Lieutenant Levine and his 10 comrades were returning from their 17th bombing missing when...
(Continued on Page 15, Column 1
)

And that's the end of it. I couldn't recover the jump page. One tragic end note. Captain George Keller's wife had been informed that all the crew members were safe, but that was a mistake. Captain Keller was the last to bail out of the flaming aircraft, and his chute never opened. He did not live to see the Japanese mainland. The other 10 crew members returned home safely. My father died at age 76, in 1996.

By Paul

9 comments:

  1. What an incredible story, Paul! Did your father ever talk about his experiences in the war? So many couldn't or wouldn't, my dad included.

    ReplyDelete
  2. Patty,
    My father kept extensive notes. I have boxes of research files, including the official report of the unsuccessful Air-Sea Rescue Search on August 10, 1945. I talked to my father endlessly about those days. In 1999, I sold CBS a mini-series based on the experiences of the OX-23 Crew, the first Americans to enter Hiroshima after the atomic bomb. [They were given a "guided tour" by Lt. Fukui, who protected them from the mobs.]

    I wrote a 4-hour script for CBS. It sat around, gathering dust, for a while until the executive who bought it was fired. The network's long-form department virtually disappeared, and the show was never made. From time to time, I get calls from feature producers who know of the script, but no subsequent deal has been made. However, Patty, if you have $50 million, we can make the movie ourselves.

    ReplyDelete
  3. 50 million? That's half the advance for my last book. Oh well, for you I'm willing to sacrifice.

    ReplyDelete
  4. Pretty fascinating. My father served in the Navy in WWII on the USS Shangri-La. He had some souvenirs from Japan and I asked him once about them. He commented that after the the surrender, the Shangri-La had been in port and he spent a few days there. When asked what it was like he rather drily said, "The Japanese weren't very happy to see us and weren't too friendly."

    Otherwise he rarely if ever talked about the war. My most vivid memory of my dad's opinion on the military was when I was a high school senior and my mother was encouraging me into various areas of the armed forces or coast guard because then she'd be off the hook for any tuition assistance (you had to be there, I guess) and my dad snapping, "He doesn't want to be in the military. Leave it alone."

    When he passed away about 3 years ago, my brother and sister and I were going through his photographs (he was a photographer) and we found some very interesting photos from the Shangri-La, including a marker board with "kills" on it for the # of Japanese planes shot down. As my brother commented, "War is a very strange thing."

    Best,
    Mark Terry
    www.markterrybooks.com

    ReplyDelete
  5. You're very fortunate. My Uncle Tom (after whom I am named) was a B-29 pilot and would never talk about his experiences, except to my aunt, who told us he never got over seeing so many of his friends shot down around him, planes blowing up around him when anti-aircraft fire hit the bombs in the bays, coming home with hundreds of hits riddling his plane. God bless them all--they were more heroic than most of us can ever imagine.

    --Tom

    ReplyDelete
  6. This comment has been removed by a blog administrator.

    ReplyDelete
  7. This was a great true story, Paul. It's too bad you haven't been able to get producers to make something of the script you wrote.

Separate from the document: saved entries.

-- ==== Sys2Proof/Machine/Ops.lean ====
section
/-! DEFINITION. The named operations every family shares: register fields, engine records, event
notices, level conditions, islands and free values. -/
namespace Sys2Proof.Machine

/-! ### Register fields -/

/-- The value of a field. -/
def State.rd (s : State) (f : Fld) : Nat := tabGet f.reset f.key s.regs

/-- Write a field, cut to its width. -/
def State.wr (s : State) (f : Fld) (v : Nat) : State :=
  { s with regs := tabSet f.reset f.key (v % 2 ^ f.width) s.regs }

/-- Is the field non-zero? -/
def State.bit (s : State) (f : Fld) : Bool := decide (s.rd f ≠ 0)

/-- Write a one-bit field. -/
def State.wrb (s : State) (f : Fld) (b : Bool) : State := s.wr f b.toNat

/-- Put several fields. -/
def State.wrs (s : State) (l : List (Fld × Nat)) : State := l.foldl (fun t p => t.wr p.1 p.2) s

/-- A two's-complement reading of the lowest `w` bits of `v`. -/
def toSigned (w v : Nat) : Int := if v % 2 ^ w < 2 ^ (w - 1) then (v % 2 ^ w : Nat) else (v % 2 ^ w : Nat) - (2 ^ w : Int)

/-- The two's-complement field of width `w` that holds `x`, wrapping. -/
def ofSigned (w : Nat) (x : Int) : Nat := (x % (2 ^ w : Int)).toNat

/-- The signed value of a field. -/
def State.rdi (s : State) (f : Fld) : Int := toSigned f.width (s.rd f)

/-- Write a signed value into a field, wrapping. -/
def State.wri (s : State) (f : Fld) (x : Int) : State := s.wr f (ofSigned f.width x)

/-- Add to a counter that wraps. -/
def State.bump (s : State) (f : Fld) (k : Nat := 1) : State := s.wr f (s.rd f + k)

/-- Add to a counter that saturates at the largest value of its field. -/
def State.bumpSat (s : State) (f : Fld) (k : Nat := 1) : State := s.wr f (min (s.rd f + k) (2 ^ f.width - 1))

/-- The 64-bit value of a register pair, `hi` above `lo`. -/
def State.pair (s : State) (hi lo : Fld) : Nat := s.rd hi * 2 ^ 32 + s.rd lo

/-- Bit `i` of a mask. -/
def maskBit (m i : Nat) : Bool := m.testBit i
/-- A mask with bit `i` set. -/
def maskSet (m i : Nat) : Nat := m ||| 2 ^ i
/-- A mask with bit `i` clear. -/
def maskClr (m i : Nat) : Nat := if m.testBit i then m - 2 ^ i else m

/-! ### Stamps -/

/-- The flag bits of R255. -/
def flagFall : Nat := 0x80
def flagCoarse : Nat := 0x40
def flagSupply : Nat := 0x20
def flagPileup : Nat := 0x10
def flagDll : Nat := 0x08
def flagSpare : Nat := 0x04
def flagWindow : Nat := 0x02
def flagLost : Nat := 0x01

/-- Is flag `f` among `flags`? -/
def hasFlag (flags f : Nat) : Bool := decide (flags &&& f ≠ 0)

/-! ### Engines -/

/-- The record of engine `e`. -/
def State.engine (s : State) (e : Nat) : Eng := tabGet {} e s.eng
/-- Put the record of engine `e`. -/
def State.putEngine (s : State) (e : Nat) (x : Eng) : State := { s with eng := tabSet {} e x s.eng }
/-- The host words of engine `e`. -/
def State.hostWords (s : State) (e : Nat) : HostWords := tabGet {} e s.words
/-- Put the host words of engine `e`. -/
def State.putHostWords (s : State) (e : Nat) (x : HostWords) : State := { s with words := tabSet {} e x s.words }

/-! ### Per-instance records -/

/-- The record of slot `i`. -/
def State.slot (s : State) (i : Nat) : SlotSt := tabGet {} i s.slots
/-- Put the record of slot `i`. -/
def State.putSlot (s : State) (i : Nat) (x : SlotSt) : State := { s with slots := tabSet {} i x s.slots }
/-- The record of path `i`. -/
def State.path (s : State) (i : Nat) : PathSt := tabGet {} i s.paths
/-- Put the record of path `i`. -/
def State.putPath (s : State) (i : Nat) (x : PathSt) : State := { s with paths := tabSet {} i x s.paths }
/-- The record of timescale `i`. -/
def State.tscale (s : State) (i : Nat) : TsSt := tabGet {} i s.ts
/-- Put the record of timescale `i`. -/
def State.putTscale (s : State) (i : Nat) (x : TsSt) : State := { s with ts := tabSet {} i x s.ts }
/-- The record of trigger `i`. -/
def State.trig (s : State) (i : Nat) : TgSt := tabGet {} i s.tg
/-- Put the record of trigger `i`. -/
def State.putTrig (s : State) (i : Nat) (x : TgSt) : State := { s with tg := tabSet {} i x s.tg }
/-- The record of APLL `i`. -/
def State.apll (s : State) (i : Nat) : ApllSt := tabGet {} i s.aplls
/-- Put the record of APLL `i`. -/
def State.putApll (s : State) (i : Nat) (x : ApllSt) : State := { s with aplls := tabSet {} i x s.aplls }
/-- The record of output `i`. -/
def State.outp (s : State) (i : Nat) : OutSt := tabGet {} i s.outs
/-- Put the record of output `i`. -/
def State.putOutp (s : State) (i : Nat) (x : OutSt) : State := { s with outs := tabSet {} i x s.outs }
/-- The record of TDC channel `i`. -/
def State.chan (s : State) (i : Nat) : ChanSt := tabGet {} i s.chans
/-- Put the record of TDC channel `i`. -/
def State.putChan (s : State) (i : Nat) (x : ChanSt) : State := { s with chans := tabSet {} i x s.chans }
/-- The record of TDC role `i`. -/
def State.role (s : State) (i : Nat) : RoleSt := tabGet {} i s.roles
/-- Put the record of TDC role `i`. -/
def State.putRole (s : State) (i : Nat) (x : RoleSt) : State := { s with roles := tabSet {} i x s.roles }
/-- The record of statistics group `i`. -/
def State.grp (s : State) (i : Nat) : GrpSt := tabGet {} i s.grps
/-- Put the record of statistics group `i`. -/
def State.putGrp (s : State) (i : Nat) (x : GrpSt) : State := { s with grps := tabSet {} i x s.grps }

/-- The record of ring `i`. -/
def State.ring (s : State) (i : Nat) : RingSt := tabGet {} i s.rings
/-- Put the record of ring `i`. -/
def State.putRing (s : State) (i : Nat) (x : RingSt) : State := { s with rings := tabSet {} i x s.rings }

/-- The record of port `i`. -/
def State.port (s : State) (i : Nat) : PortSt := tabGet {} i s.ports
/-- Put the record of port `i`. -/
def State.putPort (s : State) (i : Nat) (x : PortSt) : State := { s with ports := tabSet {} i x s.ports }

/-- Does a parity mismatch stand in the registers from `base` to just below `base + size` (R405)? -/
def State.parityIn (s : State) (base size : Nat) : Bool := (s.parity ++ s.host.unlisted).any (fun a => decide (base ≤ a ∧ a < base + size))

/-- Do `f` for every index below `n`, in ascending order. -/
def forRange (n : Nat) (f : Nat → State → State) (s : State) : State := (List.range n).foldl (fun t i => f i t) s

/-! ### Arithmetic on exact quotients -/

/-- `num / den` for `0 < den` where the spec does not state the rounding: floor, or floor + 1, as a free
choice of the operands decides (assumption 4). -/
def roundDiv (num den : Int) : Int :=
  if num % den = 0 then num / den else num / den + (if Config.roundUp num den then 1 else 0)

/-- `num / den` rounded to nearest, `0 < den`; a tie is a free choice (assumption 4). -/
def roundNearest (num den : Int) : Int :=
  if 2 * (num % den) < den then num / den
  else if den < 2 * (num % den) then num / den + 1
  else num / den + (if Config.roundUp num den then 1 else 0)

/-- `num / den` rounded half up, `0 < den`. -/
def roundHalfUp (num den : Int) : Int := (2 * num + den) / (2 * den)

/-- `x` folded into `[-c/2, c/2)`, `0 < c` (R113). -/
def fold (c x : Int) : Int := let r := x % c; if 2 * r < c then r else r - c

/-! ### Events (R381) -/

/-- An assertion of a pulse source sets out for the collector. -/
def State.raise (s : State) (ev inst : Nat) (info : Nat := 0) : State :=
  { s with flt := { s.flt with inflight := s.flt.inflight ++ [⟨ev, inst, info, false⟩] } }

/-- The instance of a source without instances (R381). -/
def noInst : Nat := 0xFF

/-- A level condition of source `ev`, instance `inst`, is now `on`: its change sets a notice out. -/
def State.level (s : State) (ev inst : Nat) (on : Bool) (info : Nat := 0) : State :=
  if on then
    if (ev, inst) ∈ s.flt.cond then s
    else { s with flt := { s.flt with cond := s.flt.cond ++ [(ev, inst)]
                                      inflight := s.flt.inflight ++ [⟨ev, inst, info, false⟩] } }
  else
    if (ev, inst) ∈ s.flt.cond then
      { s with flt := { s.flt with cond := s.flt.cond.filter (fun c => c != (ev, inst))
                                   inflight := s.flt.inflight ++ [⟨ev, inst, 0, true⟩] } }
    else s

/-- A flag where it applies. -/
def flagIf (b : Bool) (f : Nat) : Nat := if b then f else 0

/-- The self-test that runs ends with RESULT `r` and `detail` (R474). -/
def bistEnd (r detail : Nat) (s : State) : State :=
  if s.bist.isNone then s
  else { s with bist := none }.wrs
    [(Reg.TST_BIST_STATUS_RESULT, r), (Reg.TST_BIST_STATUS_DETAIL, detail), (Reg.TST_BIST_STATUS_BUSY, 0), (Reg.TST_BIST_CMD_GO, 0)]

/-! ### Free values (assumption 3) -/

/-- The next free value, and the state that has used it. -/
def State.takeFree (s : State) : Nat × State := (Config.free s.free, { s with free := s.free + 1 })
/-- The next free signed value, and the state that has used it. -/
def State.takeFreeInt (s : State) : Int × State := (Config.freeInt s.free, { s with free := s.free + 1 })

/-! ### Timers -/

/-- Timer `t` begins. -/
def State.arm (s : State) (t : Timer) : State := { s with timers := (t, s.up) :: s.timers.filter (fun e => decide (e.1 ≠ t)) }
/-- The steps of 2 ns since timer `t` began. -/
def State.age (s : State) (t : Timer) : Nat := s.up - ((s.timers.find? (fun e => decide (e.1 = t))).map (·.2)).getD 0
/-- Has timer `t` run for `ns`? -/
def State.ran (s : State) (t : Timer) (ns : Nat) : Bool := decide (ns ≤ 2 * s.age t)

/-! ### Clocks and islands (R19, R23, R27, R29) -/

/-- The islands that run on a ring oscillator as their fallback (R33). -/
def ringIslands : Nat := 0x835FFFFA

/-- Do the islands of the system PLL run on their ring oscillators? -/
def State.onRing (s : State) : Bool := decide (s.clk.sys ≠ .locked)

/-- Is the TIME island clocked? -/
def State.timeClocked (s : State) : Bool := decide (s.clk.time = .tb ∨ s.clk.time = .xo)

/-- Is island `i` clocked? -/
def State.clocked (s : State) (i : Nat) : Bool :=
  if i = 21 ∨ i = 23 then s.timeClocked else !maskBit s.clk.stopped i

/-- Can the host reach island `i`: powered, not in reset and clocked (R23)? An island under a power fault
is held in reset (R432). -/
def State.reachable (s : State) (i : Nat) : Bool := !maskBit s.clk.unpowered i && s.clocked i

/-- `DEV.ISL_RING` (R33): the powered islands that run on their ring oscillators. -/
def State.islRing (s : State) : Nat :=
  if s.onRing then ringIslands - (ringIslands &&& s.clk.unpowered) else 0

/-- Can the endpoint send memory writes: the link is up, bus mastering enabled, in D0 (R417)? -/
def State.busMaster (s : State) : Bool :=
  s.bit Reg.HOST_STATUS_PCIE_LINK && s.bit Reg.HOST_STATUS_BME && !s.host.d3

/-- Is the debug gate open (R469)? -/
def State.gateOpen (s : State) : Bool := decide (s.rd Reg.SEC_STATUS_GATE = 2)

end Sys2Proof.Machine
end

    Just a picky note...I found a typo in the article here:

    "It was August 8, just after Hiroshomia and before"

    Hiroshima would be correct.

    I'm a spelling nut, so I notice these kinds of things. Need a proof-reader? :)

    I'm a new reader of yours and admire your work. Keep at it!

    Sincerely,

    Woody

    ReplyDelete
  8. Paul; I'm a genealogist as well as a writer. The paper was no doubt microfilmed long before it was digitized. Libraries in the area will have copies, and probably would not charge all that much for a copy of the full article, including the jump page.

    ReplyDelete
  9. Nice blog. I'm an author and managing editor, and I love finding sites like this one. I'll add you to my blog roll.